▸ Work task
Repeat every line of the material, character for character.

▸ Dataset records
-------

-- ==== Sys2Proof/Machine/Operands.lean ====
section
/-!
DEFINITION. The pure functions of the components: Cluster Shape Table and Cluster Decoder (spec/41_cluster_decoder.md),
Address Unroller (42_address_unroller.md), Encoder (43_encoder_packer.md R183).
-/

namespace Sys2Proof.Machine

/-! ### Cluster Shape Table and Cluster Decoder -/

/-- An entry of the Cluster Shape Table: the primary size and, where there is one, the secondary's offset and size
(41_cluster_decoder.md R133). -/
structure ShapeEntry where
  primarySize : BitVec 3
  secondary : Option (Position × BitVec 3)
  deriving DecidableEq, Repr

/-- The constant Cluster Shape Table (R133, 10_state.md R29). -/
def shapeTable : Vector ShapeEntry 8 :=
  #v[{ primarySize := 1#3, secondary := none },
     { primarySize := 1#3, secondary := some (3#12, 1#3) },
     { primarySize := 1#3, secondary := some (2#12, 1#3) },
     { primarySize := 1#3, secondary := some (2#12, 2#3) },
     { primarySize := 2#3, secondary := none },
     { primarySize := 2#3, secondary := some (3#12, 1#3) },
     { primarySize := 3#3, secondary := none },
     { primarySize := 4#3, secondary := none }]

/-- The entry of a shape code; every 3-bit code has one (R133). -/
def shapeEntry (shape : BitVec 3) : ShapeEntry :=
  shapeTable[shape.toNat]'shape.isLt

/-- The hits of a table entry at a position: the primary, then the secondary at `(p + off) mod 4096`, both with the
ClusterWord's id (R134, R135). -/
def expandEntry (e : ShapeEntry) (p : Position) (pid : PassthroughId) : List DecodedHit :=
  let primary : DecodedHit := { position := p, size := e.primarySize, passthroughId := pid }
  match e.secondary with
  | none => [primary]
  | some (off, size) => [primary, { position := p + off, size := size, passthroughId := pid }]

/-- `DecodeOne(c)` (R134); the half flag is not read (R132). R134 defines it for a nonzero ClusterWord alone; that the zero
word, which the machine never decodes (R131), has the hit of its fields here, `(0, 1, 0)`, is the model's choice (DESIGN
CHOICE, log entry 8). -/
def decodeOne (c : ClusterWord) : List DecodedHit :=
  expandEntry (shapeEntry (clusterShape c)) (clusterPosition c) (clusterId c)

/-! ### Address Unroller -/

/-- `chipId = position[11:8]` (42_address_unroller.md R160). -/
def chipId (p : Position) : Nat := (p.extractLsb' 8 4).toNat

/-- `stripId = position[7:0]` (R160). -/
def stripId (p : Position) : Nat := (p.extractLsb' 0 8).toNat

/-- `Unroll(position)`: exact on naturals, then placed in the 12-bit field, which nothing overflows (R160, R162). -/
def unroll (p : Position) : Unrolled :=
  if 128 ≤ stripId p then
    { stripIndex := BitVec.ofNat 12 (stripId p - 128 + chipId p * 128), row := 1#1 }
  else
    { stripIndex := BitVec.ofNat 12 (stripId p + chipId p * 128), row := 0#1 }

/-! ### Encoder -/

/-- `nStrips = trunc_2(size)`; size 4 becomes 0 (43_encoder_packer.md R182). -/
def nStrips (h : DecodedHit) : BitVec 2 := h.size.setWidth 2

/-- The record of a hit whose position the unroller has put on its wire (R183). -/
def recordOf (u : Unrolled) (h : DecodedHit) (last : Bool) : Record :=
  recordWord (BitVec.ofBool last) u.row (nStrips h) u.stripIndex h.passthroughId

/-- `EncodeRecord(h, last)` (R183). -/
def encodeRecord (h : DecodedHit) (last : Bool) : Record := recordOf (unroll h.position) h last

/-! ### Packer words -/

/-- A pair word `{a:32, b:32}` (30_encoding.md R77). -/
def pairWord (a b : Record) : Word64 := joinHalves a b

/-- An odd trailing word `{r:32, 0:32}` (30_encoding.md R78). -/
def oddWord (r : Record) : Word64 := joinHalves r 0#32

end Sys2Proof.Machine
end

-------

▸ Task solution
-- ==== Sys2Proof/Machine/Operands.lean ====
section
/-!
DEFINITION. The pure functions of the components: Cluster Shape Table and Cluster Decoder (spec/41_cluster_decoder.md),
Address Unroller (42_address_unroller.md), Encoder (43_encoder_packer.md R183).
-/

namespace Sys2Proof.Machine

/-! ### Cluster Shape Table and Cluster Decoder -/

/-- An entry of the Cluster Shape Table: the primary size and, where there is one, the secondary's offset and size
(41_cluster_decoder.md R133). -/
structure ShapeEntry where
  primarySize : BitVec 3
  secondary : Option (Position × BitVec 3)
  deriving DecidableEq, Repr

/-- The constant Cluster Shape Table (R133, 10_state.md R29). -/
def shapeTable : Vector ShapeEntry 8 :=
  #v[{ primarySize := 1#3, secondary := none },
     { primarySize := 1#3, secondary := some (3#12, 1#3) },
     { primarySize := 1#3, secondary := some (2#12, 1#3) },
     { primarySize := 1#3, secondary := some (2#12, 2#3) },
     { primarySize := 2#3, secondary := none },
     { primarySize := 2#3, secondary := some (3#12, 1#3) },
     { primarySize := 3#3, secondary := none },
     { primarySize := 4#3, secondary := none }]

/-- The entry of a shape code; every 3-bit code has one (R133). -/
def shapeEntry (shape : BitVec 3) : ShapeEntry :=
  shapeTable[shape.toNat]'shape.isLt

/-- The hits of a table entry at a position: the primary, then the secondary at `(p + off) mod 4096`, both with the
ClusterWord's id (R134, R135). -/
def expandEntry (e : ShapeEntry) (p : Position) (pid : PassthroughId) : List DecodedHit :=
  let primary : DecodedHit := { position := p, size := e.primarySize, passthroughId := pid }
  match e.secondary with
  | none => [primary]
  | some (off, size) => [primary, { position := p + off, size := size, passthroughId := pid }]

/-- `DecodeOne(c)` (R134); the half flag is not read (R132). R134 defines it for a nonzero ClusterWord alone; that the zero
word, which the machine never decodes (R131), has the hit of its fields here, `(0, 1, 0)`, is the model's choice (DESIGN
CHOICE, log entry 8). -/
def decodeOne (c : ClusterWord) : List DecodedHit :=
  expandEntry (shapeEntry (clusterShape c)) (clusterPosition c) (clusterId c)

/-! ### Address Unroller -/

/-- `chipId = position[11:8]` (42_address_unroller.md R160). -/
def chipId (p : Position) : Nat := (p.extractLsb' 8 4).toNat

/-- `stripId = position[7:0]` (R160). -/
def stripId (p : Position) : Nat := (p.extractLsb' 0 8).toNat

/-- `Unroll(position)`: exact on naturals, then placed in the 12-bit field, which nothing overflows (R160, R162). -/
def unroll (p : Position) : Unrolled :=
  if 128 ≤ stripId p then
    { stripIndex := BitVec.ofNat 12 (stripId p - 128 + chipId p * 128), row := 1#1 }
  else
    { stripIndex := BitVec.ofNat 12 (stripId p + chipId p * 128), row := 0#1 }

/-! ### Encoder -/

/-- `nStrips = trunc_2(size)`; size 4 becomes 0 (43_encoder_packer.md R182). -/
def nStrips (h : DecodedHit) : BitVec 2 := h.size.setWidth 2

/-- The record of a hit whose position the unroller has put on its wire (R183). -/
def recordOf (u : Unrolled) (h : DecodedHit) (last : Bool) : Record :=
  recordWord (BitVec.ofBool last) u.row (nStrips h) u.stripIndex h.passthroughId

/-- `EncodeRecord(h, last)` (R183). -/
def encodeRecord (h : DecodedHit) (last : Bool) : Record := recordOf (unroll h.position) h last

/-! ### Packer words -/

/-- A pair word `{a:32, b:32}` (30_encoding.md R77). -/
def pairWord (a b : Record) : Word64 := joinHalves a b

/-- An odd trailing word `{r:32, 0:32}` (30_encoding.md R78). -/
def oddWord (r : Record) : Word64 := joinHalves r 0#32

end Sys2Proof.Machine
end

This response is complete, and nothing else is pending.